* [Exercise details]
Go through the entries below. Copy out every line that contains "none".

Saved data entries:
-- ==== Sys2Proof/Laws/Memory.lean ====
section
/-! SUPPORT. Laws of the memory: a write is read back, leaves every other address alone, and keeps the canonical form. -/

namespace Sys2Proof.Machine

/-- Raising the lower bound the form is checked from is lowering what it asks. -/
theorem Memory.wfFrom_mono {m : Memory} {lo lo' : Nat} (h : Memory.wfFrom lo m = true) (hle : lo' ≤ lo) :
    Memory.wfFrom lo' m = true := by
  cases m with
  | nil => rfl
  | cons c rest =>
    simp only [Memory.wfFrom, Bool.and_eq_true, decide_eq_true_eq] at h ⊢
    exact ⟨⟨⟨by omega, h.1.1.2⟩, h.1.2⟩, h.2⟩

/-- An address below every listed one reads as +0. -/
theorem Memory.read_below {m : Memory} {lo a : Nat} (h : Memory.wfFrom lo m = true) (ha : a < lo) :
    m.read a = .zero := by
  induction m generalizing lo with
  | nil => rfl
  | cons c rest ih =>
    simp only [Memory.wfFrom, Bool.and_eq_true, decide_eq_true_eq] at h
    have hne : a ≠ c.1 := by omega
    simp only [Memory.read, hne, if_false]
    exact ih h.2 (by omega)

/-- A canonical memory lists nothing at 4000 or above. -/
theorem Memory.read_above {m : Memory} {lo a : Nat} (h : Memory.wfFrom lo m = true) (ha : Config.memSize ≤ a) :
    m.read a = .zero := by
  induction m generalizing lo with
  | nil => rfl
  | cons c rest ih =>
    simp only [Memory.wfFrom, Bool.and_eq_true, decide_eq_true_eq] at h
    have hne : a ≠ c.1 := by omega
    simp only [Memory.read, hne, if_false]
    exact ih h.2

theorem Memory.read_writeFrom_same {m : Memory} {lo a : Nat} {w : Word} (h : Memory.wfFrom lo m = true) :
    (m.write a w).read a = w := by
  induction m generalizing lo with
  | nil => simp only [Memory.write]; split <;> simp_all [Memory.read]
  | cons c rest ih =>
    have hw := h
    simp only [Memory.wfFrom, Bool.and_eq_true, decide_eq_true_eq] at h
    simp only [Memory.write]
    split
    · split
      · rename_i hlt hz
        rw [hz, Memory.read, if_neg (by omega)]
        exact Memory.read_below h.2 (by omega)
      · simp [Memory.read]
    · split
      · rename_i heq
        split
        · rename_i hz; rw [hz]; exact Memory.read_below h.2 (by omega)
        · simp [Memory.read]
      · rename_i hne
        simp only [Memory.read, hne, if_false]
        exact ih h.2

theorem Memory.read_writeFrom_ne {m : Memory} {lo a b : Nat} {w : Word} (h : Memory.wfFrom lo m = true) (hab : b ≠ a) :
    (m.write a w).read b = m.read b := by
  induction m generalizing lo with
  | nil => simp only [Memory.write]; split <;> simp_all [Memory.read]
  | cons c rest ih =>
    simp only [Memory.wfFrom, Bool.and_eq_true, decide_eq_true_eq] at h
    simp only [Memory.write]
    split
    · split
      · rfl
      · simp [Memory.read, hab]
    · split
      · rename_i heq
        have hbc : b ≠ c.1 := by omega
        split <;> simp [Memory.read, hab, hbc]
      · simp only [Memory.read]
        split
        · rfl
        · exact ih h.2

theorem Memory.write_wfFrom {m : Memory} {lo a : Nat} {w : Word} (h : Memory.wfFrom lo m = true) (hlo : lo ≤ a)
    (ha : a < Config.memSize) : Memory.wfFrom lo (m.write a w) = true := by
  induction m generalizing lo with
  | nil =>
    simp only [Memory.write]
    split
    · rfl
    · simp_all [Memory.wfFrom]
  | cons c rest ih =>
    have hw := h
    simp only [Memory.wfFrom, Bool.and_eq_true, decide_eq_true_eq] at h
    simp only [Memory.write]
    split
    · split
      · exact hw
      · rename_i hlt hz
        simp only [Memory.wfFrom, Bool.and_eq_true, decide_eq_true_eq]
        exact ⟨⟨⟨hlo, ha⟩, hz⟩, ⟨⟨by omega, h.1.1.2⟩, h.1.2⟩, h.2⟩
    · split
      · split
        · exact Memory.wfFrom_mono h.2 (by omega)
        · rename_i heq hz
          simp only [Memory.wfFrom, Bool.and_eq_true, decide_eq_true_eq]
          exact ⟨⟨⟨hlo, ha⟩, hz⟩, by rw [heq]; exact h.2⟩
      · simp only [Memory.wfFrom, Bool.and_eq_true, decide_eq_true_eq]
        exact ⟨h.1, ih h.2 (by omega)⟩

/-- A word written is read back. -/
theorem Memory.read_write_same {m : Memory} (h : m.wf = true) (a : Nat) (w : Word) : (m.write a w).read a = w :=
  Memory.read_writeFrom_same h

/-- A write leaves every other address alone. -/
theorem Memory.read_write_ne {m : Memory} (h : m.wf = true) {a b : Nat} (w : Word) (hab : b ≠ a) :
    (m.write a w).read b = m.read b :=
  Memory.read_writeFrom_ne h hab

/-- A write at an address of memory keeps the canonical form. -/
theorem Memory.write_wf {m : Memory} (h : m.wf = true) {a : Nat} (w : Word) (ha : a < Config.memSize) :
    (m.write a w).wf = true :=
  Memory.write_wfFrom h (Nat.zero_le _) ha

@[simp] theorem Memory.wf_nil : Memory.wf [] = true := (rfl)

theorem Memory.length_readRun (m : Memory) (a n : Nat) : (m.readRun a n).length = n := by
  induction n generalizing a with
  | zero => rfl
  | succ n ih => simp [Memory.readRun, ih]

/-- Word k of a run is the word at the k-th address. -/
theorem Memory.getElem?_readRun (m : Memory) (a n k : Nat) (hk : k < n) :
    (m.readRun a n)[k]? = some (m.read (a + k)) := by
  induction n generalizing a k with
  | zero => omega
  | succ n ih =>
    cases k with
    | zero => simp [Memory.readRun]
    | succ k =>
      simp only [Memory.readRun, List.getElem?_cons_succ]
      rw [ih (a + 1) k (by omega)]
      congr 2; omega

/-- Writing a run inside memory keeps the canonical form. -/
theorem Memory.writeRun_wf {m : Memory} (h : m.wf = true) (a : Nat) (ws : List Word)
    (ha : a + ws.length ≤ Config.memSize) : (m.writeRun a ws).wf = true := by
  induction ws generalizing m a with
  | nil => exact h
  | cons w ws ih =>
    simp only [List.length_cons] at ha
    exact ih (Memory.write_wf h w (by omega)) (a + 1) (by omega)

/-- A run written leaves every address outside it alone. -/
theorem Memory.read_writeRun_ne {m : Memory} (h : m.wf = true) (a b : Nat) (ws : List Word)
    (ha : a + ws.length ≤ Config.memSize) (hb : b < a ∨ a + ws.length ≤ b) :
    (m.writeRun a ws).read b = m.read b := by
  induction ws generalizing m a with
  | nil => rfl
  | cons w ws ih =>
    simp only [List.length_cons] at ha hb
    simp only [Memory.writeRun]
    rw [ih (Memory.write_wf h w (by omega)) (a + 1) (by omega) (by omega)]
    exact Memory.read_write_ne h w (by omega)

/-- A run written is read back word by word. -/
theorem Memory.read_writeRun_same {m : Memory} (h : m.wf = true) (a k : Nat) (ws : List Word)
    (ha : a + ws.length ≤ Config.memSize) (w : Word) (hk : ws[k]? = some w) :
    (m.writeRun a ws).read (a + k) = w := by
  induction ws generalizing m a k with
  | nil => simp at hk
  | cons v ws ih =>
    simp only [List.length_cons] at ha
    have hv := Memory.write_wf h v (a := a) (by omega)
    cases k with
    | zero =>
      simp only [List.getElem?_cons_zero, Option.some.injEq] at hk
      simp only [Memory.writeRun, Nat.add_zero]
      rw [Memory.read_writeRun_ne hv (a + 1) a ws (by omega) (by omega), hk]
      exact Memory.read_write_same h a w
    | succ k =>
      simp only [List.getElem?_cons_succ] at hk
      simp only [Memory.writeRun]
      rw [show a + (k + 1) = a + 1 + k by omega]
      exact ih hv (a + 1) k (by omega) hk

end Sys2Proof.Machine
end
* * *
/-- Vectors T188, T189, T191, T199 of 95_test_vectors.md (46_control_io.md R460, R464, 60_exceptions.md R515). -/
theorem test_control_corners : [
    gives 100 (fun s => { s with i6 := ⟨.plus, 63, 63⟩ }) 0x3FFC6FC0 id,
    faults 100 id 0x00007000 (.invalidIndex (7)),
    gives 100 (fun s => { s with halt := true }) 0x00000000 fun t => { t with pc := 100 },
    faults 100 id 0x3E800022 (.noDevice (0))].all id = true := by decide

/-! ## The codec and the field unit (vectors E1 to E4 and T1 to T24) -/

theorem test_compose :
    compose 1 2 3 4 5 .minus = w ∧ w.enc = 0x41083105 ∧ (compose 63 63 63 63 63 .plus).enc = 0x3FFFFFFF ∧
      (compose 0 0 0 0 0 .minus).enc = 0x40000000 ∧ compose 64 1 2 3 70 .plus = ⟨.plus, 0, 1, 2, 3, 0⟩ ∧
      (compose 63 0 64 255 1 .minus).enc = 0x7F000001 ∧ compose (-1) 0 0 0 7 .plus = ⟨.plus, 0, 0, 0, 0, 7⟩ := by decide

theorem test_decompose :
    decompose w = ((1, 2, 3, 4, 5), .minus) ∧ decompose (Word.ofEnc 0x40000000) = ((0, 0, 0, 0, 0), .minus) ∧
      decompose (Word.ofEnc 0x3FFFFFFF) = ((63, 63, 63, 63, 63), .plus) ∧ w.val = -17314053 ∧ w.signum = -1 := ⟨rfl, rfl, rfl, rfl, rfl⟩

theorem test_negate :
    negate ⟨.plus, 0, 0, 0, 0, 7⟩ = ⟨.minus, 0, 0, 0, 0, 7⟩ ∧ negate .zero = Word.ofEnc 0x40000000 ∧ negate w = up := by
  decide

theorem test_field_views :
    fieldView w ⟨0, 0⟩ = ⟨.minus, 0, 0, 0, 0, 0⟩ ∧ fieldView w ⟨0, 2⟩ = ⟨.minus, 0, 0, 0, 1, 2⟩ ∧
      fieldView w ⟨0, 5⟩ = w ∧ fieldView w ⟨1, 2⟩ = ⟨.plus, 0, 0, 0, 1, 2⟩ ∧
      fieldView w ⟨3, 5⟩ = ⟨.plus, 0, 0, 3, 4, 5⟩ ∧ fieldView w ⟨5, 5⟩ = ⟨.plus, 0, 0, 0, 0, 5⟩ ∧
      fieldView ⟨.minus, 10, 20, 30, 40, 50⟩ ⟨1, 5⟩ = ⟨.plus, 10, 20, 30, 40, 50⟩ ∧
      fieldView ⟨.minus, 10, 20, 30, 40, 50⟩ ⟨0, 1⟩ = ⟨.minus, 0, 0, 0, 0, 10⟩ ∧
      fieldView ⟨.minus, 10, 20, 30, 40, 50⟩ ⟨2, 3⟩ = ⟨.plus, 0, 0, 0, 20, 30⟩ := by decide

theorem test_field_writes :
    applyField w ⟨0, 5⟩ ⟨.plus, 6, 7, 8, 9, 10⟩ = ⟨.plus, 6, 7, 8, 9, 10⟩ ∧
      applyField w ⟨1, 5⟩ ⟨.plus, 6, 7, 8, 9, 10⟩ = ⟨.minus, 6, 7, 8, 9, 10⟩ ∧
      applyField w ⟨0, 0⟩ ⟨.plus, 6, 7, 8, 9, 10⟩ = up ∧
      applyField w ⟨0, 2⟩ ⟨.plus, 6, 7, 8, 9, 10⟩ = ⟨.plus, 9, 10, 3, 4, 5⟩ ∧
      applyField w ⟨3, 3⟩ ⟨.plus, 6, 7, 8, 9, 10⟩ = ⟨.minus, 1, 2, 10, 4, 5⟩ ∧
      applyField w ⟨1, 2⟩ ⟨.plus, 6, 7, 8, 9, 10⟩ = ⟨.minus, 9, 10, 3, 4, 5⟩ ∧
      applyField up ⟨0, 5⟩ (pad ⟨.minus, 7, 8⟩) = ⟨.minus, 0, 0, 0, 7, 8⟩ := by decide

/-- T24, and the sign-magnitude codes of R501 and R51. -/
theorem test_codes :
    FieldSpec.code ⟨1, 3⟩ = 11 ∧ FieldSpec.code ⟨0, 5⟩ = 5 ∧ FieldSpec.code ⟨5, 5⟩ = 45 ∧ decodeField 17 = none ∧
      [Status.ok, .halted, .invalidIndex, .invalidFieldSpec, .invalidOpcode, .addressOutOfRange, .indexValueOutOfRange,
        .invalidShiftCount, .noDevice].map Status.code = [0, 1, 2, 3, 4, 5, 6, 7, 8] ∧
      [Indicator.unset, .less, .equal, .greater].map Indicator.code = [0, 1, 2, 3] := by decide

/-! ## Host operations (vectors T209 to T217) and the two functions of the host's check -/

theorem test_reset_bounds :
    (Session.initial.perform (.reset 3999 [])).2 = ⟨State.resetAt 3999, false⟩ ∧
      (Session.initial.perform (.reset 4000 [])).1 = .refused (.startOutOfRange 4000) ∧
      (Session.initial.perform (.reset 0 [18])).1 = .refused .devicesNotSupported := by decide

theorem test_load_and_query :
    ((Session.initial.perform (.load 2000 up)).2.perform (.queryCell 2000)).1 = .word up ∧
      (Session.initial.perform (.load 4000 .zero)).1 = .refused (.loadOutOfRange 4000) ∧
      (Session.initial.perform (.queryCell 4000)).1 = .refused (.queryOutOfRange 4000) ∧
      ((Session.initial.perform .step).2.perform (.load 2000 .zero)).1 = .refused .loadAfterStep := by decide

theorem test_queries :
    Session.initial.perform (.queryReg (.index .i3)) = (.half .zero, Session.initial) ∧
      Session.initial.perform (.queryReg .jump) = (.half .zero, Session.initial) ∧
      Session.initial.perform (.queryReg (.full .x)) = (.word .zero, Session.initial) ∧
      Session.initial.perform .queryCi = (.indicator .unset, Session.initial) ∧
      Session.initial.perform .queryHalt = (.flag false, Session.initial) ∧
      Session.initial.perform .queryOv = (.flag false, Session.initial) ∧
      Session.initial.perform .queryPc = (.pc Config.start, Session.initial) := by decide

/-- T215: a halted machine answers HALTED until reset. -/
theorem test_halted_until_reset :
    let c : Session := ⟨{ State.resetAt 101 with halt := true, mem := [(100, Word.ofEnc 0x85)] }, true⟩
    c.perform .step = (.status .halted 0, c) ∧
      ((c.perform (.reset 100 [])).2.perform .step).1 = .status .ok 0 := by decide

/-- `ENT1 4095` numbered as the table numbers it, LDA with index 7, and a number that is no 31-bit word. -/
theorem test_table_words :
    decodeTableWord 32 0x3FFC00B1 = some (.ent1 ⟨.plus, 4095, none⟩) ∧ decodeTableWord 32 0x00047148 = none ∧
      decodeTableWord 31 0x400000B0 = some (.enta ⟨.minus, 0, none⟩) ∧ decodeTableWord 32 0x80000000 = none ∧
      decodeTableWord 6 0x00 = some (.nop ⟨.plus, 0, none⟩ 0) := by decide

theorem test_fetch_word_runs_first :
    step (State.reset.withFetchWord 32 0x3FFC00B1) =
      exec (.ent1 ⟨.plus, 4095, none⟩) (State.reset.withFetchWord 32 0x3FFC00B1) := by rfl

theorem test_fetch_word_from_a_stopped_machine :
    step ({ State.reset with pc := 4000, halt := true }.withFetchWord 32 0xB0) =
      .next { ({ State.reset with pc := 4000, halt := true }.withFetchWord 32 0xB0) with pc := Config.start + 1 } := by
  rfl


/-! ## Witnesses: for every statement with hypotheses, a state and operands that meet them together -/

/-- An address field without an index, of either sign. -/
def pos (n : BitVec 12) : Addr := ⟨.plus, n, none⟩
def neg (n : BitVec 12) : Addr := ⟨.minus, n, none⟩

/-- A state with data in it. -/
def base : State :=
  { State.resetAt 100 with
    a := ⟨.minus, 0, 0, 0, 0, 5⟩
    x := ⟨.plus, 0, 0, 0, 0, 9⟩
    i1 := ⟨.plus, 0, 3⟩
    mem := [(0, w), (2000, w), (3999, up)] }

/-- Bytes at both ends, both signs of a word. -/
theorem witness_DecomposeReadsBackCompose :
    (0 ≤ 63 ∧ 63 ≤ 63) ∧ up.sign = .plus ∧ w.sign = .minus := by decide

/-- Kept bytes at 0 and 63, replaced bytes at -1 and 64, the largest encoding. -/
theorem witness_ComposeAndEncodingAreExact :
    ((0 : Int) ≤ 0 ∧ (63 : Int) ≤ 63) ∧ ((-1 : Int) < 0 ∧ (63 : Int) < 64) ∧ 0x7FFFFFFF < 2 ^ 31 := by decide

* [Your response]
    FieldSpec.code ⟨1, 3⟩ = 11 ∧ FieldSpec.code ⟨0, 5⟩ = 5 ∧ FieldSpec.code ⟨5, 5⟩ = 45 ∧ decodeField 17 = none ∧
    decodeTableWord 32 0x3FFC00B1 = some (.ent1 ⟨.plus, 4095, none⟩) ∧ decodeTableWord 32 0x00047148 = none ∧
      decodeTableWord 31 0x400000B0 = some (.enta ⟨.minus, 0, none⟩) ∧ decodeTableWord 32 0x80000000 = none ∧
      decodeTableWord 6 0x00 = some (.nop ⟨.plus, 0, none⟩ 0) := by decide
      exec (.ent1 ⟨.plus, 4095, none⟩) (State.reset.withFetchWord 32 0x3FFC00B1) := by rfl
def pos (n : BitVec 12) : Addr := ⟨.plus, n, none⟩
def neg (n : BitVec 12) : Addr := ⟨.minus, n, none⟩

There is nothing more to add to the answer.